Той ночью я вышел на улицу Алленби. Впервые за многие годы я вышел просто погулять. Это было, конечно, вопиющим нарушением обычных правил предосторожности. Никто меня не сопровождал. Многие могли узнать меня в лицо, а ведь англичане все еще правили страной.
Этой ночью я вошел в прямой, хотя и односторонний, контакт с тысячами еврейских граждан. Я находился среди десятков спорящих групп. То тут, то там я ловил удивленные взгляды, узнавших меня. Но они тут же отводили глаза в сторону, как ни в чем не бывало. Для остальных я был просто зевакой, желающим услышать все подробности о происшедшем на площади Муграби.
Гранаты, брошенные в огромную толпу, не испугали людей, а вызвали их возмущение. Не все спорящие были друзьями Иргуна, однако почти все они осудили этот глупый акт запугивания. Неужели они думали, что смогут кому-либо в Израиле закрыть рот с помощью ручной гранаты? Этот вопрос задавался с одинаковой серьезностью степенными евреями из Германии и темпераментными выходцами из Йемена.
Этой ночью я еще раз убедился, что такой народ не потерпит угнетения, исходящего извне, и не смирится надолго с тиранией, создаваемой изнутри. Это народ с несгибаемой волей, и свобода течет в его жилах.
Мрачный эпизод на площади Муграби произошел в разгар переговоров между нами и представителями Еврейского агентства о соглашении между воюющими группировками. Переговоры начались в середине декабря и затянулись на много месяцев. Их инициатором явился Ицхак Гринбаум. Кроме него в переговорах приняли участие Моше Шапиро, который особенно энергично выступал за соглашение; раввин Фишман которого ранее я встречал лишь одинажды в 10-летнем возрасте, когда он посетил мою школу в Бриске; Давид Ремез, лидер МАПАЙ и Гистадрута, который, несмотря на возражения Бен-Гуриона, выступал в пользу соглашения; Пинхас, один из лидеров МИЗРАХИ, в чьем гостеприимном доме велись эти продолжительные беседы, и главный раввин Южной Африки д-р Луис Рабинович, который приехал в страну в напряженные дни ’’Железного фонда” и инцидента на площади Муграби. Авраам, Шмуэль и я представляли Иргун.
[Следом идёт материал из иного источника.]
/-- Expand a chunk image of CLEN bytes; none when it is malformed (spec/10 R228, R230). -/
def expandChunk (c : List Byte) : Option (List Byte) :=
  let blen := ofBytesLE ((c.drop 2).take 2)
  let body := c.drop 16
  let mode := (byteAt c 1).toNat
  if byteAt c 0 ≠ 1 ∨ 2 < mode ∨ ((c.drop 8).take 8).any (· != 0) ∨ 16 + blen ≠ c.length then none
  else
    let out :=
      if mode = 0 then (if blen = 4096 then some body else none)
      else if mode = 2 then (if blen = 2 then some (wordBytes (List.replicate 2048 (ofBytesLE body))) else none)
      else (expandGroups 64 0 body).map wordBytes
    match out with
    | some bs => if crc32c bs = ofBytesLE ((c.drop 4).take 4) then some bs else none
    | none => none

/-- The 2,048 words of 4,096 bytes. -/
def wordsOf (bs : List Byte) : List Nat := (List.range 2048).map (fun i => (byteAt bs (2 * i)).toNat + 256 * (byteAt bs (2 * i + 1)).toNat)

/-- The body of mode 1 (spec/10 R231). -/
def packGroups (ws : List Nat) : List Byte :=
  let zs := (List.zip (0 :: ws) ws).map (fun p => zig ((p.2 + 65536 - p.1) % 65536))
  (List.range 64).flatMap (fun g =>
    let z := (zs.drop (32 * g)).take 32
    let w := z.foldl (fun w v => max w (if v = 0 then 0 else Nat.log2 v + 1)) 0
    BitVec.ofNat 8 w :: bytesLE (4 * w) ((z.zipIdx.map (fun p => p.1 * 2 ^ (w * p.2))).foldl (· + ·) 0))

/-- The chunk a Skim engine makes of 4,096 bytes (spec/10 R228, R231). -/
def makeChunk (bs : List Byte) : List Byte :=
  let ws := wordsOf bs
  let packed := packGroups ws
  let (mode, body) :=
    if ws.all (· == ws.headD 0) then (2, bytesLE 2 (ws.headD 0))
    else if packed.length < 4096 then (1, packed)
    else (0, bs)
  [1#8, BitVec.ofNat 8 mode] ++ bytesLE 2 body.length ++ bytesLE 4 (crc32c bs) ++ List.replicate 8 0#8 ++ body

/-- A chunk descriptor's two words (spec/10 R227); none when it is malformed (R230). -/
def descOk (w0 w1 : Nat) : Bool :=
  w0 / 2 ^ 61 == 0 && w0 % 16 == 0 && w1 / 2 ^ 48 == 0 && w1 / 2 % 8 == 0 &&
    18 ≤ w0 / 2 ^ 48 % 2 ^ 13 && w0 / 2 ^ 48 % 2 ^ 13 ≤ 4176

/-- The expanded bytes of a chunk, or the attempts that failed, coded as the fault record codes them (spec/10 R232; spec/08 R433). -/
inductive Chunk where
  | ok (bs : List Byte)
  | failed (attempts : Nat)
  | bad (c : Cause)             -- the descriptor could not be read (spec/22 R410, R412)
  | waits
  deriving DecidableEq, Repr

/-- Split [va, va + n) at 4 KiB boundaries: (address, length) pieces; `fuel` bounds their number. -/
def pieces : Nat → Addr → Nat → List (Addr × Nat)
  | 0, _, _ => []
  | fuel + 1, va, n =>
    if n = 0 then []
    else
      let k := min n (4096 - va.toNat % 4096)
      (va, k) :: pieces fuel (va + BitVec.ofNat 64 k) (n - k)

/-- Read a chunk image of `n` bytes at a physical address, as plain memory is read (spec/10 R216, R233): some image, or an uncorrectable error,
which any failure of the read counts as (log 41). -/
def chunkAt (s : State) (d : Option Nat) (pa n : Nat) : Avail × List Byte :=
  match availSpan s pa n with
  | .waits => (.waits, [])
  | .bad => (.bad, [])
  | .ready =>
    (pieces (n / 4096 + 2) (BitVec.ofNat 64 pa) n).foldl (fun (a : Avail × List Byte) p =>
      match a.1, locate s p.1.toNat with
      | .ready, some (loc, home) =>
        if (memError s loc p.2 false).isSome then (.bad, []) else (.ready, a.2 ++ readAs s d loc home p.2)
      | .ready, none => (.bad, [])
      | _, _ => a) (.ready, [])

/-- The attempts of R232 in order: `i` counts them, `code` gathers their outcomes. -/
def tryChunks (s : State) (d : Option Nat) (len : Nat) : List Nat → Nat → Nat → Chunk
  | [], _, code => .failed code
  | pa :: r, i, code =>
    match chunkAt s d pa len with
    | (.waits, _) => .waits
    | (.bad, _) => tryChunks s d len r (i + 1) (code + 3 * 4 ^ i)
    | (.ready, bs) =>
      match expandChunk bs with
      | some out => .ok out
      | none => tryChunks s d len r (i + 1) (code + 2 * 4 ^ i)

/-- Expand chunk `c` of the page that a transformed leaf maps, for a reader of die `d` or of the I/O die (spec/10 R227, R232). A descriptor whose memory
cannot be read fails the access with the cause met there, at once and not as TRANSFORM_FAILED: the model's choice (log 41). -/
def readChunk (s : State) (d : Option Nat) (e : Addr) (c : Nat) : Chunk :=
  let at_ := baseOf e + 16 * (dixOf e + c)
  match physRead s d at_ 8, physRead s d (at_ + 8) 8 with
  | .ok w0, .ok w1 =>
    if descOk w0 w1 then
      let pri := w0 / 16 % 2 ^ 44 * 16
      let rep := w1 / 16 % 2 ^ 44 * 16
      tryChunks s d (w0 / 2 ^ 48 % 2 ^ 13) ([pri, pri] ++ (if w1 % 2 = 1 then [rep] else [])) 0 0
    else .failed 64
  | .waits, _ => .waits
  | _, .waits => .waits
  | .failed c, _ => .bad c
  | _, .failed c => .bad c

/-! ### Reads and writes of one page's bytes -/

/-- The outcome of a virtual access. -/
inductive VRes where
  | bytes (bs : List Byte) (loc home : Nat)    -- a read; location and home of the first byte (2^80 + the address for a transformed page)
  | place (loc home : Nat)                     -- a write may go there
  | fault (c : Cause) (level : Nat) (malformed : Bool)
  | failed (f : FailInfo)                      -- a failed delivery (spec/08 R190)
  | waits
  deriving DecidableEq, Repr

/-- A failure that no walk decided. -/
def FailInfo.plain (c : Cause) : FailInfo := { cause := c, attempts := 0, level := 0xFF, malformed := false }

/-- Read `n` bytes at an address, all in one 4 KiB page, as a party of die `d` (spec/10 R220, R232). -/
def vread (s : State) (d ctx : Nat) (va : Addr) (n : Nat) (k : Access) : State × VRes :=
  match translate s d ctx va k with
  | (s, .leaf e level) =>
    if xfOf e = 0 then
      let pa := leafPa e level va
      match availSpan s pa n, locate s pa with
      | .waits, _ => (s, .waits)
      | .bad, _ => (s, .failed (.plain .uncorrectable))
      | .ready, some (loc, home) =>
        (match memError s loc n false with
         | some c => (s, .failed (.plain c))
         | none => (s, .bytes (viewRead s d loc n) loc home))
      | .ready, none => (s, .failed (.plain .permission))
    else
      let p := pageSize e level
      match readChunk s (some d) e (va.toNat % p / 4096) with
      | .ok bs => (s, .bytes ((bs.drop (va.toNat % 4096)).take n) (2 ^ 80 + va.toNat) (domId s d))
      | .failed a => (s, .failed { FailInfo.plain .transformFailed with attempts := a })
      | .bad c => (s, .failed (.plain c))
      | .waits => (s, .waits)
  | (s, .fault c level m) => (s, .fault c level m)
  | (s, .failed c level) => (s, .failed { FailInfo.plain c with level := level })
  | (s, .waits) => (s, .waits)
Все участвовавшие в переговорах были преисполнены чувства высокой ответственности. Число арабских нападений росло с каждым днем. Надо сказать, что в тот момент руководители Агентства еще не были уверены в существовании ’’английского плана”. Однако очень быстро они убедились в том, что наш политический прогноз был верен до мельчайших деталей. Пункт за пунктом план, составленный в ООН, предавался забвению. Порт не был открыт 1 февраля 1948 г., потому что британское правительство отказалось его открыть. ’’Временные правительственные советы” двух ’’независимых государств”, которые должны были быть созданы комитетом ООН, не были учреждены, потому что арабы, по совету британского правительства, отказались войти в их состав, и потому что британское правительство было твердо в своем намерении не допустить прибытия комитета ООН в Эрец Исраэль. Еврейское агентство, наконец, осознало, что Ишув не сможет выжить, если, как это сформулировала подпольная газета ’’Херут”, ”мы не закалим нашу еврейскую сталь, не сплотим наши силы и не построим наше будущее на нашей собственной силе”.
Несмотря на то, что над переговорами нависла тень кампании преследователей Иргуна различными политическими партиями, мы, не колеблясь, еще раз протянули руку нашим оппонентам. Мы считали жизненно необходимым установление единого борющегося фронта. Однако в середине января создалась угроза срыва переговоров, которые вот-вот могли смениться междоусобной войной. Один из наших лучших офицеров в Хайфе, Иедидья Сегаль, был похищен отрядом Хаганы.
Иедидья, из старой халуцианской семьи, которая соединяла в себе аристократизм духа с глубокими религиозными убеждениями и сочувственно относилась к борьбе за свободу, был похищен. И это через две недели после того, как руководители Хаганы лично заверили членов Еврейского агентства, ведущих с нами переговоры, что похищений больше не будет. Это обещание было дано Гринбауму и Шапиро после похищения одного из наших ребят.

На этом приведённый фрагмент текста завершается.